━━ Material supplied
/-- Admission from a command queue (R22, R23, R25): served, unpaused, not held, pool not full, descriptors in the ring.
A raft group of which a part is missing waits, unless what follows is not a continuation. -/
def admitQueue (row : Nat) (q : Fin 16) (ue : Bool) (s : State) : State :=
  let h := s.rd (qBind q)
  let ctl := s.reg (Blk.base .vecSched + 0x40 + 4 * q.val)
  let r := ringNo s h
  if h = 0 ∨ checkHandle s kRing h ≠ 0 ∨ !bit ctl 0 ∨ bit ctl 1 ∨ s.vec.qhold.contains q.val ∨ s.vec.pool.length ≥ 64
    ∨ occupancy s r < 128 then s
  else
    let cons := s.reg (ringReg r 0x14)
    let there := min 4 (occupancy s r / 128)
    match readDescs [ringAddr s r cons] s with
    | (_, none) => s
    | (s1, some ds) =>
      let lead := leadOf ds
      if rowForm lead ≠ row then s
      else
        let n := if row = 3 then raftSize lead else 1
        let got := readDescs ((List.range (min n there - 1)).map (fun i => ringAddr s r (cons + 128 * (i + 1)))) s1
        match got with
        | (_, none) => s
        | (s, some more) =>
          let conts := more.takeWhile (fun d => jForm d = 3)
          if conts.length = more.length ∧ there < n then s1
          else
            let ds := lead :: conts
            let s := ueHandle ue (jClass lead) s
            let (s, st) := if ds.length < n then (s, firstFail [chk (fieldsBad lead false 0 n lead) vsFieldReserved,
              classCheck s lead, lengthCheck lead false, vsRaftGroup]) else admitDescs q.val ds s
            let s := if st ≠ 0 then rejectRecord q lead st s else s
            advanceCons r (cons + 128 * ds.length) s

/-- Direct submission by a core: the status goes to the core (R24, R231). A region that the descriptors cannot be read from
answers RIGHTS, one that they run past BOUNDS: R78 names these codes for streams only (DESIGN CHOICE, notes/assumptions/59.md). -/
def admitDirect (row : Nat) (c : Fin 4) (h off : Nat) (ue : Bool) (s : State) : State :=
  let ans (st : Nat) (s : State) : State := onVec (fun v => { v with status := v.status.set c st }) s
  if s.vec.pool.length ≥ 64 then ans vsPoolFull s
  else match regionAt s h with
    | .error e => ans (handleVs e) s
    | .ok r =>
      if !r.rd then ans vsRights s
      else if off + 128 > r.len then ans vsBounds s
      else match readDescs [r.base + off] s with
        | (s1, none) => ans vsSaveInvalid s1
        | (s1, some ds) =>
          let lead := leadOf ds
          if row < 4 ∧ rowForm lead ≠ row then s
          else
            let n := if rowForm lead = 3 then raftSize lead else 1
            if off + 128 * n > r.len then ans vsBounds s1
            else match readDescs ((List.range (n - 1)).map (fun i => r.base + off + 128 * (i + 1))) s1 with
              | (s, none) => ans vsSaveInvalid s
              | (s, some more) =>
                let ds := lead :: more.takeWhile (fun d => jForm d = 3)
                let s := ueHandle ue (jClass lead) s
                let (s, st) := if ds.length < n then (s, firstFail [chk (fieldsBad lead false 0 n lead) vsFieldReserved,
                  classCheck s lead, lengthCheck lead false, vsRaftGroup]) else admitDescs (16 + c.val) ds s
                ans st s

/-- Admission of a descriptor of one row's form. -/
def admitRow (row : Nat) (src : JobSource) (ue : Bool) (s : State) : State :=
  match src with
  | .queue q => admitQueue row q ue s
  | .submit c h off => admitDirect row c h.toNat off ue s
━━━━
From the records above, copy out the line with "if !r.rd then ans vsRights s", the line with "if off + 128 *", and every line between them, word for word.

      if !r.rd then ans vsRights s
      else if off + 128 > r.len then ans vsBounds s
      else match readDescs [r.base + off] s with
        | (s1, none) => ans vsSaveInvalid s1
        | (s1, some ds) =>
          let lead := leadOf ds
          if row < 4 ∧ rowForm lead ≠ row then s
          else
            let n := if rowForm lead = 3 then raftSize lead else 1
            if off + 128 * n > r.len then ans vsBounds s1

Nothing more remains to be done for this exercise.